**What is required**
Every line from the one containing "(R314), or one with a module fault (R30). -/" to the one containing "def refreshOuts (s" in the records below, both included, must be set down exactly, and no other line.

**Entries shown**
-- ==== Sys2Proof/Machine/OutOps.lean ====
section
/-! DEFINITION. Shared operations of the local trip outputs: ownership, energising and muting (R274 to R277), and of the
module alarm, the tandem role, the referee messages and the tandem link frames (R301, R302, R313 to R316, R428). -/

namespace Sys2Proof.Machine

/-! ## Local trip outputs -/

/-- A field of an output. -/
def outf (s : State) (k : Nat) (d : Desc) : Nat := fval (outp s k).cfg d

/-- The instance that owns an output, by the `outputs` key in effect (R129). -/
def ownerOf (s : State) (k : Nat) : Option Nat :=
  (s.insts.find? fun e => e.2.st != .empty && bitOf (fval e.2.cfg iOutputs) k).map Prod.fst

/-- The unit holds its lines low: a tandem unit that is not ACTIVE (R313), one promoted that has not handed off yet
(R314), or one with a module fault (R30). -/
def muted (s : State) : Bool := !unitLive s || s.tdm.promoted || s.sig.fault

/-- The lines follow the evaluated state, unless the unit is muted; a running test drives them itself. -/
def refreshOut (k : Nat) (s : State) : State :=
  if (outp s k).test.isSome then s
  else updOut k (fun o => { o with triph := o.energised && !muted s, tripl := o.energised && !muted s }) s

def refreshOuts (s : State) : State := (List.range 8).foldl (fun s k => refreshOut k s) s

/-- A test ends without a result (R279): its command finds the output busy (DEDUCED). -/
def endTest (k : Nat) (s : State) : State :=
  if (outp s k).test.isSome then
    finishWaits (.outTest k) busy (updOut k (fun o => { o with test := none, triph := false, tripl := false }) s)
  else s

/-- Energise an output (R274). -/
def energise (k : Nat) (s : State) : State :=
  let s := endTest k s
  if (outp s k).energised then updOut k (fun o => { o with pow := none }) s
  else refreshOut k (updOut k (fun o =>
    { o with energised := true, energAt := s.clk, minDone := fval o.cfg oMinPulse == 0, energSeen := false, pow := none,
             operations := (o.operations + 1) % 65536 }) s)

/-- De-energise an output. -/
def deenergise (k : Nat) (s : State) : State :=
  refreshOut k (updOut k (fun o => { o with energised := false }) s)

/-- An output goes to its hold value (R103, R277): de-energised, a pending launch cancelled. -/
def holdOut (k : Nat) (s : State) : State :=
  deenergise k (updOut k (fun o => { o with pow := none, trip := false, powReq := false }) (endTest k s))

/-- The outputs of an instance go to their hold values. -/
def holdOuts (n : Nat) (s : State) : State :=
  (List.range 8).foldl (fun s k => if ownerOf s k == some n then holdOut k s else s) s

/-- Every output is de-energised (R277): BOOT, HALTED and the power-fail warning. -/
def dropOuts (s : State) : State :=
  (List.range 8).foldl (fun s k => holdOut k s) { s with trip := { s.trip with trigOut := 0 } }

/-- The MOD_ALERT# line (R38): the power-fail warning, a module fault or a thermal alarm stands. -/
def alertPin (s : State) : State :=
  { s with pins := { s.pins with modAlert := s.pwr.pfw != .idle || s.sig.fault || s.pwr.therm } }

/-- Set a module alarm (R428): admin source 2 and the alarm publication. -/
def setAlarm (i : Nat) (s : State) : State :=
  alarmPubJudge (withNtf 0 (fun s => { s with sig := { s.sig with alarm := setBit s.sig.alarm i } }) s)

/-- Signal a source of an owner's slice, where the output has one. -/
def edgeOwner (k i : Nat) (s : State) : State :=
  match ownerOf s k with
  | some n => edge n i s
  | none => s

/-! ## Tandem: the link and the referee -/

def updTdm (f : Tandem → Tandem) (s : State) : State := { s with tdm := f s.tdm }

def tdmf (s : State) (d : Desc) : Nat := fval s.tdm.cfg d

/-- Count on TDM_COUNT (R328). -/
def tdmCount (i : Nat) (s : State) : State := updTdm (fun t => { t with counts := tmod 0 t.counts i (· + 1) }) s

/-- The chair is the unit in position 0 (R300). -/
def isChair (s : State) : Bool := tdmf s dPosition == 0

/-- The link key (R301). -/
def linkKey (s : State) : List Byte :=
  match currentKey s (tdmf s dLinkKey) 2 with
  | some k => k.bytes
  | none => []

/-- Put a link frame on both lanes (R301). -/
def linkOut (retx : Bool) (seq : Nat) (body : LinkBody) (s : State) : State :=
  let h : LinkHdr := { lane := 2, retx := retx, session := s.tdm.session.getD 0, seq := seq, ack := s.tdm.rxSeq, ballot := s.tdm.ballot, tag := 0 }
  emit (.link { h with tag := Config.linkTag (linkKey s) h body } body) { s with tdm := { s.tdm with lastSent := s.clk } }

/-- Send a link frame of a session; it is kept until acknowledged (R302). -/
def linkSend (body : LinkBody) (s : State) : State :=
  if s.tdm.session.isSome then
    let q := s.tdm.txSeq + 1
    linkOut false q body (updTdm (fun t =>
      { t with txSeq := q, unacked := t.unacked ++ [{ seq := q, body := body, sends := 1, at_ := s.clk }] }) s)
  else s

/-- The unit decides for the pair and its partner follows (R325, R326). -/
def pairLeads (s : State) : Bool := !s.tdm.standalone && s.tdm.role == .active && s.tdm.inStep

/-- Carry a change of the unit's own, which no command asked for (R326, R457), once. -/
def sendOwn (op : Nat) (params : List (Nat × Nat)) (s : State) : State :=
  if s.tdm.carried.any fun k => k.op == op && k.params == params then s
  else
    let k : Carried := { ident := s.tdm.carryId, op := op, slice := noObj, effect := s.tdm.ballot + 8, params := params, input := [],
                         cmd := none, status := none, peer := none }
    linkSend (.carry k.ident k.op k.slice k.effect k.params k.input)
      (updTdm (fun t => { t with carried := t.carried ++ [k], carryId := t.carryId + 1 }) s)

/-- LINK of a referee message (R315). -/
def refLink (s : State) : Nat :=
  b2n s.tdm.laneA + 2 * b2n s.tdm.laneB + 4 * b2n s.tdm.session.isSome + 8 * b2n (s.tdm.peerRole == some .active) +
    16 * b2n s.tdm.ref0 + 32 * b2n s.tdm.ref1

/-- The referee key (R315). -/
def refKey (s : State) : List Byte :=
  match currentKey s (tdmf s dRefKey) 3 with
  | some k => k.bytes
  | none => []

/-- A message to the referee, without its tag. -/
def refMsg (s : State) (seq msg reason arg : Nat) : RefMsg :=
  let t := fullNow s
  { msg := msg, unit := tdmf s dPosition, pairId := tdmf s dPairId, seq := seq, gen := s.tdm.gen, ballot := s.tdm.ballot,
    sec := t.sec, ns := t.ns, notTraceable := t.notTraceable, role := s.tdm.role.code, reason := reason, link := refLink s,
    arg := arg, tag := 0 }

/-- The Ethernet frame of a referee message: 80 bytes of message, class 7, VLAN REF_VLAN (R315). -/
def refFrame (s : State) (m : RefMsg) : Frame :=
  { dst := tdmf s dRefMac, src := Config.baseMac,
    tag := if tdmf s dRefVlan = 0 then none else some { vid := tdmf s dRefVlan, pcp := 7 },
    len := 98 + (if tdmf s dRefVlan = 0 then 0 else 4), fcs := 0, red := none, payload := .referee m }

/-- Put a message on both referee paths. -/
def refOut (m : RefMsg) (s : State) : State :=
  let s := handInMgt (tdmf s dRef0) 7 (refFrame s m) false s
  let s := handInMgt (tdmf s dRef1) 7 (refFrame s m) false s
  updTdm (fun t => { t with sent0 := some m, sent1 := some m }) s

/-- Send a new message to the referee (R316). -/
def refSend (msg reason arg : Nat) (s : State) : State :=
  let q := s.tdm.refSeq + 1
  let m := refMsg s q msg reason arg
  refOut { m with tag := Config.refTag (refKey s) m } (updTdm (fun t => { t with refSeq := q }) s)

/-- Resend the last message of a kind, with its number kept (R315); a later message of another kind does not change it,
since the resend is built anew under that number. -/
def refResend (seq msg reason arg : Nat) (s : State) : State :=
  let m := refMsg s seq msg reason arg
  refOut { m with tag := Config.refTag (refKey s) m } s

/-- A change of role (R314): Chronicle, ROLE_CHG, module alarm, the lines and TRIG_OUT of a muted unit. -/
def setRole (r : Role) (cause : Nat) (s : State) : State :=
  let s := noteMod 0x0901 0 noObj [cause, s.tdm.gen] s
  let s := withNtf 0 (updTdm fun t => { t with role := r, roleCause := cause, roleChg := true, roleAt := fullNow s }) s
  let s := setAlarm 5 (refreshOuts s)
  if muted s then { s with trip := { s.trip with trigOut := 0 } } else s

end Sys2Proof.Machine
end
...
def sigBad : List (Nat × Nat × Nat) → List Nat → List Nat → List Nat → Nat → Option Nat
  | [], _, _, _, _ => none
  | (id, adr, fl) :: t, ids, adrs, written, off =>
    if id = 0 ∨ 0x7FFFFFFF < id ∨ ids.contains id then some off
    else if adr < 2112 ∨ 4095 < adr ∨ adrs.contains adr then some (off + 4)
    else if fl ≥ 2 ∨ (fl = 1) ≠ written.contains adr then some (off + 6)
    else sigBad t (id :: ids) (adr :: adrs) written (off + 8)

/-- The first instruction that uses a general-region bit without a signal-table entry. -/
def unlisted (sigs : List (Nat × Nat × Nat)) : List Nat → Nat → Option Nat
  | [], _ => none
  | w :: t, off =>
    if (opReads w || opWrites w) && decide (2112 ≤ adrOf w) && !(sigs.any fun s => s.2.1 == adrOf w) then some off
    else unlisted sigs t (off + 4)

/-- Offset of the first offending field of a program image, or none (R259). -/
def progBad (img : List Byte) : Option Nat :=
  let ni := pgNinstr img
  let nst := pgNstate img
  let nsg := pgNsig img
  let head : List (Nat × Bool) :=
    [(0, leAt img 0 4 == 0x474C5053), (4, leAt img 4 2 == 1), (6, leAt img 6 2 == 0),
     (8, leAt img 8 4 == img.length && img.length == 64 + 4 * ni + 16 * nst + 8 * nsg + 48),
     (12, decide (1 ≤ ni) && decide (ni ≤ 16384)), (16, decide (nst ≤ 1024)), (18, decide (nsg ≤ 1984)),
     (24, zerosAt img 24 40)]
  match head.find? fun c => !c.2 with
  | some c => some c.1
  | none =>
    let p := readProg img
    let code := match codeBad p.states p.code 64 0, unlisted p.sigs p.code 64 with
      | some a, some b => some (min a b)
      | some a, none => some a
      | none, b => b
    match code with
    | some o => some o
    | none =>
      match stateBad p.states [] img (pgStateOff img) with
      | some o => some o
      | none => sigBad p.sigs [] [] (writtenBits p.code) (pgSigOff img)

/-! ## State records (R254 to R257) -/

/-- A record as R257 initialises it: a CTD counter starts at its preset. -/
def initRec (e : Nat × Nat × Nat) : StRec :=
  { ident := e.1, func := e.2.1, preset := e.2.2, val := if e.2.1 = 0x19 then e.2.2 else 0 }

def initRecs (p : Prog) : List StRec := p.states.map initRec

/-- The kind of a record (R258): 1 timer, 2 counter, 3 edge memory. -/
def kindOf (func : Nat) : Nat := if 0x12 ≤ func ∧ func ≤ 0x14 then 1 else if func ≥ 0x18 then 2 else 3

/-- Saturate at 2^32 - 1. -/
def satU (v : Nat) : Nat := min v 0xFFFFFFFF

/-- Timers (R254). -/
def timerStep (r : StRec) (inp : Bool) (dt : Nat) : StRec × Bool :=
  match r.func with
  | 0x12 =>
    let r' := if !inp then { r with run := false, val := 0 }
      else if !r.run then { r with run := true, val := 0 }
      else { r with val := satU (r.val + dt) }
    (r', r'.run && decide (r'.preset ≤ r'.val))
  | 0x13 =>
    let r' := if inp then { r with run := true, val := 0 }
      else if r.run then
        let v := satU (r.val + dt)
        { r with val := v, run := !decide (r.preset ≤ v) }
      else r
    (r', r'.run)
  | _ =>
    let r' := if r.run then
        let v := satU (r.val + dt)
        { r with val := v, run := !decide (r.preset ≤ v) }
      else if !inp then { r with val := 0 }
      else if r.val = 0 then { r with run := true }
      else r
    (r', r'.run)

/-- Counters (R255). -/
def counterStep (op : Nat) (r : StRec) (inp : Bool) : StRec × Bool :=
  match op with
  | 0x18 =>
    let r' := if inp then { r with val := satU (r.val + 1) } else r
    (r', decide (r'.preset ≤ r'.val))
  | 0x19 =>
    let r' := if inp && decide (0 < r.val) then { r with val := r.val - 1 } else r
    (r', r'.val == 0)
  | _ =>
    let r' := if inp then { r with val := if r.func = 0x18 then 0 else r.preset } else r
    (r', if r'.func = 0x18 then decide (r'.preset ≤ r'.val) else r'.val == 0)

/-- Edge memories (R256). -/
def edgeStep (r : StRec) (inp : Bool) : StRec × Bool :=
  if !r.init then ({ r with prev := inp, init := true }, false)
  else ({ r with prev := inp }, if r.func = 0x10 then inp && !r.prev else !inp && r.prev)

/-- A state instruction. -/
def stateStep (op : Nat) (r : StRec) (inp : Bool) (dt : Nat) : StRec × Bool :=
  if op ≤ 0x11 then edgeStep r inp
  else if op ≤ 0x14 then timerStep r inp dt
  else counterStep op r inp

**Answer box**
(R314), or one with a module fault (R30). -/
def muted (s : State) : Bool := !unitLive s || s.tdm.promoted || s.sig.fault

/-- The lines follow the evaluated state, unless the unit is muted; a running test drives them itself. -/
def refreshOut (k : Nat) (s : State) : State :=
  if (outp s k).test.isSome then s
  else updOut k (fun o => { o with triph := o.energised && !muted s, tripl := o.energised && !muted s }) s

def refreshOuts (s : State) : State := (List.range 8).foldl (fun s k => refreshOut k s) s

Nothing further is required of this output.